3
$\begingroup$

I confused with a question from the past-paper of Lagrangian and Hamiltonian mechanics. A Lagrangian (plane polar coordinate) for the spaceship (mass is $m$) under influence of central force directed towards the centre of Earth is $$L=\frac{1}{2} m \left( \dot{r}^2 +r^2 \dot{\phi}^2\right)+\frac{k}{r}$$

Where the $k$ is a constant of the central field, $l$ is the magnitude of angular momentum which is a conserved quantity, and the total energy of this system is given by:

$$ m r^2 \dot\phi =l \quad \quad E=\frac{m\dot{r}^2}{2}+\frac{l^2}{2mr^2}-\frac{k}{r}$$

I could find the effective potential $$V^{\text{eff}}(r)=\frac{l^2}{2mr^2}-\frac{k}{r} $$ The radius $R$ and period $T$ when spaceship moves on a circular orbit with a constant magnitude of angular momentum $l$, cloud be written in terms of $l$, $k$ and $m$ :

$$ R=\frac{l^2}{mk} \quad \quad T=\frac{2 \pi l^3}{ mk^2} $$

When the spaceship moves on a circular orbit with radius $R = 7000$ km and velocity $V = 2\pi R/T = 8 $km/s.
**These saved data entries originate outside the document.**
-- ==== Sys2Proof/Machine/Lane.lean ====
section
/-! DEFINITION. The execution lane and the next event of the block (30_encoding.md R78, 20_memory.md R58, R59,
70_reset_and_hazards.md R402 to R408; log 1, log 5). -/

namespace Sys2Proof.Machine

open Sys2Proof

/-- The command in progress runs to its completion: an illegal word raises ILLEGAL_CMD and does nothing else, a command has its
meaning (30_encoding.md R78, 60_exceptions.md R302). With no command in progress nothing happens. -/
def runCommand (s : State) : Host.Outcome State Fault Refusal :=
  match s.active with
  | none => .next s
  | some c =>
    match decode c.word with
    | .illegal _ => .next (s.complete .illegalCmd)
    | .command i => exec i s

/-- The word is a command inside which the build runs on first need (30_encoding.md R78); an illegal word is none. -/
def buildsTable (w : Word) : Bool :=
  match decode w with
  | .illegal _ => false
  | .command i => needsTable i.opcode

/-- The build begins inside the command in progress: INV_BUILDING <- 1 (41_inverse_cache.md R153). Where the command runs no
build, nothing happens. -/
def State.startBuild (s : State) : State :=
  match s.active with
  | none => s
  | some c =>
    if buildsTable c.word && !s.invValid then { s with active := some { c with building := true } } else s

/-- The build that is running ends, before its command completes (41_inverse_cache.md R153, 10_state.md R29). -/
def State.endBuild (s : State) : State := if s.invBuilding then s.build else s

/-- One instant of the command in progress (70_reset_and_hazards.md R407). -/
def advance (p : Progress) (s : State) : Host.Outcome State Fault Refusal :=
  match p with
  | .buildStarts => .next s.startBuild
  | .buildEnds => .next s.endBuild
  | .completes => runCommand s

/-- The port receives an access (70_reset_and_hazards.md R405 to R407). While BUSY = 1 a CMD write or a RESULT read is held; if
one is held already, this one waits on the bus and the command in progress completes meanwhile (R408). Every other access is
performed at once. -/
def receive (a : HostAccess) (rest : List Input) (s : State) : Host.Outcome State Fault Refusal :=
  if a.heldByBusy && s.busy then
    if s.held.isSome then runCommand s else .next { s with held := some a, inputs := rest }
  else .next ({ s with inputs := rest }.perform a)

/-- The next event of the block. A held access is performed as soon as BUSY = 0, before any later one (20_memory.md R59). With
nothing left to happen the command in progress completes (R408), and an idle block keeps all its state (60_exceptions.md R315). -/
def nextEvent (s : State) : Host.Outcome State Fault Refusal :=
  match s.held, s.busy with
  | some a, false => .next ({ s with held := none }.perform a)
  | _, _ =>
    match s.inputs with
    | [] => runCommand s
    | .progress p :: rest => advance p { s with inputs := rest }
    | .powerOnReset :: rest => .next { s with inputs := rest }.powerOn
    | .access a :: rest => receive a rest s

/-- A command word taken from CMD and about to run: it is in progress, and the next event is its completion (log 2). -/
def State.issue (s : State) (w : Word) : State :=
  { s.accept w with inputs := .progress .completes :: s.inputs }

end Sys2Proof.Machine
end

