-- ==== Sys2Proof/Certificates/Slice0/Obligations.lean ====
section
/-! DEFINITION. The statements about GF256U for the provers, from the numbered rules of spec/. A command's statement gives its
encoding (with every value of its must-be-zero bits), its whole next state (so its frame), and when it raises an error. -/

open Sys2Proof Sys2Proof.Machine

namespace Sys2Proof.Machine

/-- g^n in the field: 1 multiplied n times by g. -/
def gpow (g : Byte) : Nat → Byte
  | 0 => 1#8
  | n + 1 => gmul (gpow g n) g

/-- The formula of 43_lagrange.md R201 with `gdiv` itself in place of the table: the sum over j of
y_j times the product over k ≠ j of x_k / (x_k - x_j). -/
def lagrangeValue (px py : Memory) (n : Nat) : Byte :=
  (List.range n).foldl (fun acc j =>
    gadd acc ((List.range n).foldl (fun t k =>
      if k ≠ j then gmul t (gdiv (px.read k) (gsub (px.read k) (px.read j))) else t) (py.read j))) 0#8

/-- A table whose entry at every nonzero element is that element's inverse (41_inverse_cache.md R150). -/
def InverseTable (m : Memory) : Prop := ∀ a : Byte, a ≠ 0#8 → gmul a (m.read a.toNat) = 1#8

/-- The entries of the table of 41_inverse_cache.md R159 for a = 1, 2, ..., 255, as the spec prints them. -/
def printedTable : List Byte :=
  [0x01#8, 0x8D#8, 0xF6#8, 0xCB#8, 0x52#8, 0x7B#8, 0xD1#8, 0xE8#8, 0x4F#8, 0x29#8, 0xC0#8, 0xB0#8, 0xE1#8, 0xE5#8, 0xC7#8]
  ++ [0x74#8, 0xB4#8, 0xAA#8, 0x4B#8, 0x99#8, 0x2B#8, 0x60#8, 0x5F#8, 0x58#8, 0x3F#8, 0xFD#8, 0xCC#8, 0xFF#8, 0x40#8, 0xEE#8, 0xB2#8]
  ++ [0x3A#8, 0x6E#8, 0x5A#8, 0xF1#8, 0x55#8, 0x4D#8, 0xA8#8, 0xC9#8, 0xC1#8, 0x0A#8, 0x98#8, 0x15#8, 0x30#8, 0x44#8, 0xA2#8, 0xC2#8]
  ++ [0x2C#8, 0x45#8, 0x92#8, 0x6C#8, 0xF3#8, 0x39#8, 0x66#8, 0x42#8, 0xF2#8, 0x35#8, 0x20#8, 0x6F#8, 0x77#8, 0xBB#8, 0x59#8, 0x19#8]
  ++ [0x1D#8, 0xFE#8, 0x37#8, 0x67#8, 0x2D#8, 0x31#8, 0xF5#8, 0x69#8, 0xA7#8, 0x64#8, 0xAB#8, 0x13#8, 0x54#8, 0x25#8, 0xE9#8, 0x09#8]
  ++ [0xED#8, 0x5C#8, 0x05#8, 0xCA#8, 0x4C#8, 0x24#8, 0x87#8, 0xBF#8, 0x18#8, 0x3E#8, 0x22#8, 0xF0#8, 0x51#8, 0xEC#8, 0x61#8, 0x17#8]
  ++ [0x16#8, 0x5E#8, 0xAF#8, 0xD3#8, 0x49#8, 0xA6#8, 0x36#8, 0x43#8, 0xF4#8, 0x47#8, 0x91#8, 0xDF#8, 0x33#8, 0x93#8, 0x21#8, 0x3B#8]
  ++ [0x79#8, 0xB7#8, 0x97#8, 0x85#8, 0x10#8, 0xB5#8, 0xBA#8, 0x3C#8, 0xB6#8, 0x70#8, 0xD0#8, 0x06#8, 0xA1#8, 0xFA#8, 0x81#8, 0x82#8]
  ++ [0x83#8, 0x7E#8, 0x7F#8, 0x80#8, 0x96#8, 0x73#8, 0xBE#8, 0x56#8, 0x9B#8, 0x9E#8, 0x95#8, 0xD9#8, 0xF7#8, 0x02#8, 0xB9#8, 0xA4#8]
  ++ [0xDE#8, 0x6A#8, 0x32#8, 0x6D#8, 0xD8#8, 0x8A#8, 0x84#8, 0x72#8, 0x2A#8, 0x14#8, 0x9F#8, 0x88#8, 0xF9#8, 0xDC#8, 0x89#8, 0x9A#8]
  ++ [0xFB#8, 0x7C#8, 0x2E#8, 0xC3#8, 0x8F#8, 0xB8#8, 0x65#8, 0x48#8, 0x26#8, 0xC8#8, 0x12#8, 0x4A#8, 0xCE#8, 0xE7#8, 0xD2#8, 0x62#8]
  ++ [0x0C#8, 0xE0#8, 0x1F#8, 0xEF#8, 0x11#8, 0x75#8, 0x78#8, 0x71#8, 0xA5#8, 0x8E#8, 0x76#8, 0x3D#8, 0xBD#8, 0xBC#8, 0x86#8, 0x57#8]
  ++ [0x0B#8, 0x28#8, 0x2F#8, 0xA3#8, 0xDA#8, 0xD4#8, 0xE4#8, 0x0F#8, 0xA9#8, 0x27#8, 0x53#8, 0x04#8, 0x1B#8, 0xFC#8, 0xAC#8, 0xE6#8]
  ++ [0x7A#8, 0x07#8, 0xAE#8, 0x63#8, 0xC5#8, 0xDB#8, 0xE2#8, 0xEA#8, 0x94#8, 0x8B#8, 0xC4#8, 0xD5#8, 0x9D#8, 0xF8#8, 0x90#8, 0x6B#8]
  ++ [0xB1#8, 0x0D#8, 0xD6#8, 0xEB#8, 0xC6#8, 0x0E#8, 0xCF#8, 0xAD#8, 0x08#8, 0x4E#8, 0xD7#8, 0xE3#8, 0x5D#8, 0x50#8, 0x1E#8, 0xB3#8]
  ++ [0x5B#8, 0x23#8, 0x38#8, 0x34#8, 0x68#8, 0x46#8, 0x03#8, 0x8C#8, 0xDD#8, 0x9C#8, 0x7D#8, 0xA0#8, 0xCD#8, 0x1A#8, 0x41#8, 0x1C#8]

end Sys2Proof.Machine

/-! ### Encoding -/

/-- 30_encoding.md R84: the three worked words are the commands they are given for, in both directions. -/
def Obligations.WorkedWordsAreTheirCommands : Prop :=
  decode 0x12312000#32 = .command (.gmul 3 1 2) ∧ encode (.gmul 3 1 2) = 0x12312000#32 ∧
  decode 0x30051802#32 = .command (.lpset 2#8 5#8 0x18#8) ∧ encode (.lpset 2#8 5#8 0x18#8) = 0x30051802#32 ∧
  decode 0x29400403#32 = .command (.pevali 4 4#8 3#8) ∧ encode (.pevali 4 4#8 3#8) = 0x29400403#32

/-- Decoding the encoding of any command, with every operand at every value, gives the command back, and every command is
well-formed (30_encoding.md R72, R74, R82). -/
def Obligations.DecodeOfEncodeIsTheCommand : Prop :=
  ∀ i : Instr, i.wellFormed = true ∧ decode (encode i) = .command i

/-- Every legal word is the encoding of the one command it decodes to (30_encoding.md R74: each word has one meaning). -/
def Obligations.EncodeOfDecodeIsTheWord : Prop :=
  ∀ (w : Word) (i : Instr), decode w = .command i → encode i = w

/-- 30_encoding.md R76: a word is illegal exactly when its opcode is unassigned (the spec's list) or a must-be-zero bit of its
row is 1, and the execution of an illegal word raises ILLEGAL_CMD. -/
def Obligations.IllegalWordsAreExactlyThese : Prop :=
  (∀ w : Word, decode w = .illegal .unassignedOpcode ↔ ∀ o : Opcode, fieldOp w ≠ o.code) ∧
  (∀ w : Word, decode w = .illegal .mustBeZero ↔ ∃ o : Opcode, fieldOp w = o.code ∧ w &&& o.mask ≠ o.pattern) ∧
  (∀ b : Byte, (∀ o : Opcode, b ≠ o.code) ↔
    (b.toNat = 0x00 ∨ (0x03 ≤ b.toNat ∧ b.toNat ≤ 0x0F) ∨ (0x15 ≤ b.toNat ∧ b.toNat ≤ 0x17) ∨ b.toNat = 0x19 ∨
     b.toNat = 0x1B ∨ (0x1D ≤ b.toNat ∧ b.toNat ≤ 0x1F) ∨ (0x23 ≤ b.toNat ∧ b.toNat ≤ 0x27) ∨
     (0x2A ≤ b.toNat ∧ b.toNat ≤ 0x2F) ∨ (0x34 ≤ b.toNat ∧ b.toNat ≤ 0x37) ∨ 0x39 ≤ b.toNat)) ∧
  (∀ (s : State) (c : InProgress) (r : IllegalReason), s.active = some c → decode c.word = .illegal r →
    ∃ t, runCommand s = .next t ∧ t.lastErr = 0x2#4)

/-- Every word an assembly line other than `.word` makes is the encoding of a command, so it is never illegal
(30_encoding.md R82). -/
def Obligations.AssembledCommandsAreLegal : Prop :=
  ∀ (mnemonic : List Char) (ops : List (List Char)) (w : Word), mnemonic ≠ ".word".toList →
    assembleOp mnemonic ops = .ok w → ∃ i, decode w = .command i ∧ encode i = w

/-- 30_encoding.md R85, R86: what each pseudo-instruction's one command does. -/
def Obligations.PseudoInstructionsDoWhatTheyName : Prop :=
  ∀ (rd rs : RegIdx) (imm idx : Byte) (s : State),
    exec (Pseudo.gmov rd rs).expand s = .next { s with
      x := s.x.set rd.val (s.reg rs), result := (s.reg rs).setWidth 32, lastErr := 0#4, active := none } ∧
    exec (Pseudo.gneg rd rs).expand s = .next { s with
      x := s.x.set rd.val (s.reg rs), result := (s.reg rs).setWidth 32, lastErr := 0#4, active := none } ∧
    exec (Pseudo.gsubi rd rs imm).expand s = .next { s with
      x := s.x.set rd.val (gsub (s.reg rs) imm), result := (gsub (s.reg rs) imm).setWidth 32, lastErr := 0#4, active := none } ∧
    exec (Pseudo.gclr rd).expand s = .next { s with
      x := s.x.set rd.val 0#8, result := 0#32, lastErr := 0#4, active := none } ∧
    exec (Pseudo.gsqr rd rs).expand s = .next { s with
      x := s.x.set rd.val (gmul (s.reg rs) (s.reg rs)), result := (gmul (s.reg rs) (s.reg rs)).setWidth 32,
      lastErr := 0#4, active := none } ∧
    (∃ t, exec (Pseudo.pcclr idx).expand s = .next t ∧
      t = { s with coef := t.coef, lastErr := 0#4, active := none } ∧
      (s.coef.wf = true → ∀ a, t.coef.read a = if a = idx.toNat then 0#8 else s.coef.read a)) ∧
    exec (Pseudo.gout rs).expand s = .next { s with
      result := (s.reg rs).setWidth 32, lastErr := 0#4, active := none }

/-! ### Control and the inverse cache -/

/-- 44_control.md R230: NOP changes nothing but LAST_ERR, which it clears. -/
def Obligations.NopOnlyClearsLastErr : Prop :=
  ∀ (z : BitVec 24) (s : State),
    decode (0x01#8 ++ z) = (if z = 0#24 then .command .nop else .illegal .mustBeZero) ∧
    exec .nop s = .next { s with lastErr := 0#4, active := none }

/-- 41_inverse_cache.md R158: INVB leaves a built table and INV_VALID = 1, keeps a table already built, and changes nothing else
but LAST_ERR. -/
def Obligations.InvbBuildsTheTable : Prop :=
  ∀ (z : BitVec 24) (s : State), s.TableSound →
    decode (0x02#8 ++ z) = (if z = 0#24 then .command .invb else .illegal .mustBeZero) ∧
    ∃ m, InverseTable m ∧ (s.invValid = true → m = s.inv) ∧
      exec .invb s = .next { s with inv := m, invValid := true, lastErr := 0#4, active := none }

/-- 41_inverse_cache.md R152: while INV_VALID = 0, exactly INVB, GINV, GDIV and LAGR build the table, whatever their operands
are, and reset does not. -/
def Obligations.BuildRunsOnFirstNeedOnly : Prop :=
  State.reset.invValid = false ∧
  ∀ (i : Instr) (s : State), s.invValid = false →
    ∃ t, exec i s = .next t ∧
      (t.invValid = true ↔
        i = .invb ∨ (∃ rd rs1, i = .ginv rd rs1) ∨ (∃ rd rs1 rs2, i = .gdiv rd rs1 rs2) ∨ (∃ rd n, i = .lagr rd n))

/-- 41_inverse_cache.md R155: with INV_VALID = 1 an entry is ginv of its element, the unique b with gmul(a, b) = 1, and every
build records the same table. -/
def Obligations.LookupIsTheUniqueInverse : Prop :=
  (∀ s : State, s.TableSound → s.invValid = true → ∀ a : Byte, a ≠ 0#8 →
    s.inverse a = ginv a ∧ gmul a (s.inverse a) = 1#8 ∧ ∀ b, gmul a b = 1#8 → b = s.inverse a) ∧
  ∀ s : State, s.build.inv = builtTable ∧ InverseTable builtTable

/-- 41_inverse_cache.md R159: the build records the table the spec prints, entries 1 to 255, and 0x01 is the only element that is
its own inverse. -/
def Obligations.BuiltTableIsThePrintedTable : Prop :=
  builtTable.map (fun c => c.1) = (List.range 255).map (fun k => k + 1) ∧
  builtTable.map (fun c => c.2) = printedTable ∧
  ∀ a : Byte, a ≠ 0#8 → (ginv a = a ↔ a = 0x01#8)

/-- The content of INV while INV_VALID = 0 changes nothing but itself: two blocks that differ only in it take the same step, and
agree on the table as soon as it is built (10_state.md R36, 41_inverse_cache.md R157). -/
def Obligations.UnbuiltTableIsUnobservable : Prop :=
  ∀ (s : State) (m : Memory), s.invValid = false →
    ∃ t m', step s = .next t ∧ step { s with inv := m } = .next { t with inv := m' } ∧ (t.invValid = true → m' = t.inv)

/-! ### The field -/

/-- 40_field.md R105: gmul is commutative, associative and distributes over addition; 1 is its unit, 0 absorbs and only 0 does;
0x03 generates the nonzero elements and 0x02 has order 51. -/
def Obligations.GmulObeysTheFieldLaws : Prop :=
  (∀ a b, gmul a b = gmul b a) ∧
  (∀ a b c, gmul (gmul a b) c = gmul a (gmul b c)) ∧
  (∀ a b c, gmul a (gadd b c) = gadd (gmul a b) (gmul a c)) ∧
  (∀ a, gmul a 1#8 = a) ∧ (∀ a, gmul a 0#8 = 0#8) ∧
  (∀ a b, gmul a b = 0#8 → a = 0#8 ∨ b = 0#8) ∧
  (∀ a, a ≠ 0#8 → ∃ n, n < 255 ∧ gpow 0x03#8 n = a) ∧
  gpow 0x02#8 51 = 1#8 ∧ (∀ n, 0 < n → n < 51 → gpow 0x02#8 n ≠ 1#8)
The astronaut on the spaceship jumps directly towards the Earth with velocity $v = 8 $m/s. I'm asked to calculate the minimum distance of the astronaut from the centre of the Earth, with a hint that $v \ll V $ so I could expand the effective potential near its minimum.

My basic idea is below:

Before the astronaut jumps, the energy of the spaceship $E_0$ is equal to the effective potential $V^{\text{eff}}(r_0)$: $$E_0=V^{\text{eff}}(r_0)=\frac{l^2}{2mr_0^2}-\frac{k}{r_0}$$

After the astronaut jumps, the energy of is $$E_{\text{jump}}= \frac{m_{as}\dot{r}^2}{2}+ \frac{l^2}{2m_{as}r^2}-\frac{k}{r}$$

Where $m_{as}$ is the mass of astronaut. Because $v \ll V$, the radius change is small, therefore the potential change is small, as, $$E_{\text{jump}}=E_0+\frac{m_{as}\dot{r}^2}{2}$$

Effective potential

As the curve of effective potential shown above, I would like to use a approximation of $E_{\text{jump}}$, $$E_{\text{jump}}=E_0 + \frac12 \frac{\partial^2 V^{\text{eff}}(r_0)}{\partial r^2}(r-R)^2$$

Therefore, $$E_{\text{jump}}- E_0= \frac{m_{as}\dot{r}^2}{2} =\frac12 \frac{\partial^2 V^{\text{eff}}(r_0)}{\partial r^2}(r-R)^2 $$

But I found problem from here, $m_{as}$ is not given, therefore I'm not able to find the numerical solution from the above equation. Is there anything wrong with my idea?

$\endgroup$

closed as off-topic by Jon Custer, Kyle Kanos, Emilio Pisanty, AccidentalFourierTransform, ZeroTheHero Aug 24 '18 at 4:31

This question appears to be off-topic. The users who voted to close gave this specific reason:

  • "Homework-like questions should ask about a specific physics concept and show some effort to work through the problem. We want our questions to be useful to the broader community, and to future users. See our meta site for more guidance on how to edit your question to make it better" – Jon Custer, Kyle Kanos, Emilio Pisanty, AccidentalFourierTransform, ZeroTheHero
If this question can be reworded to fit the rules in the help center, please edit the question.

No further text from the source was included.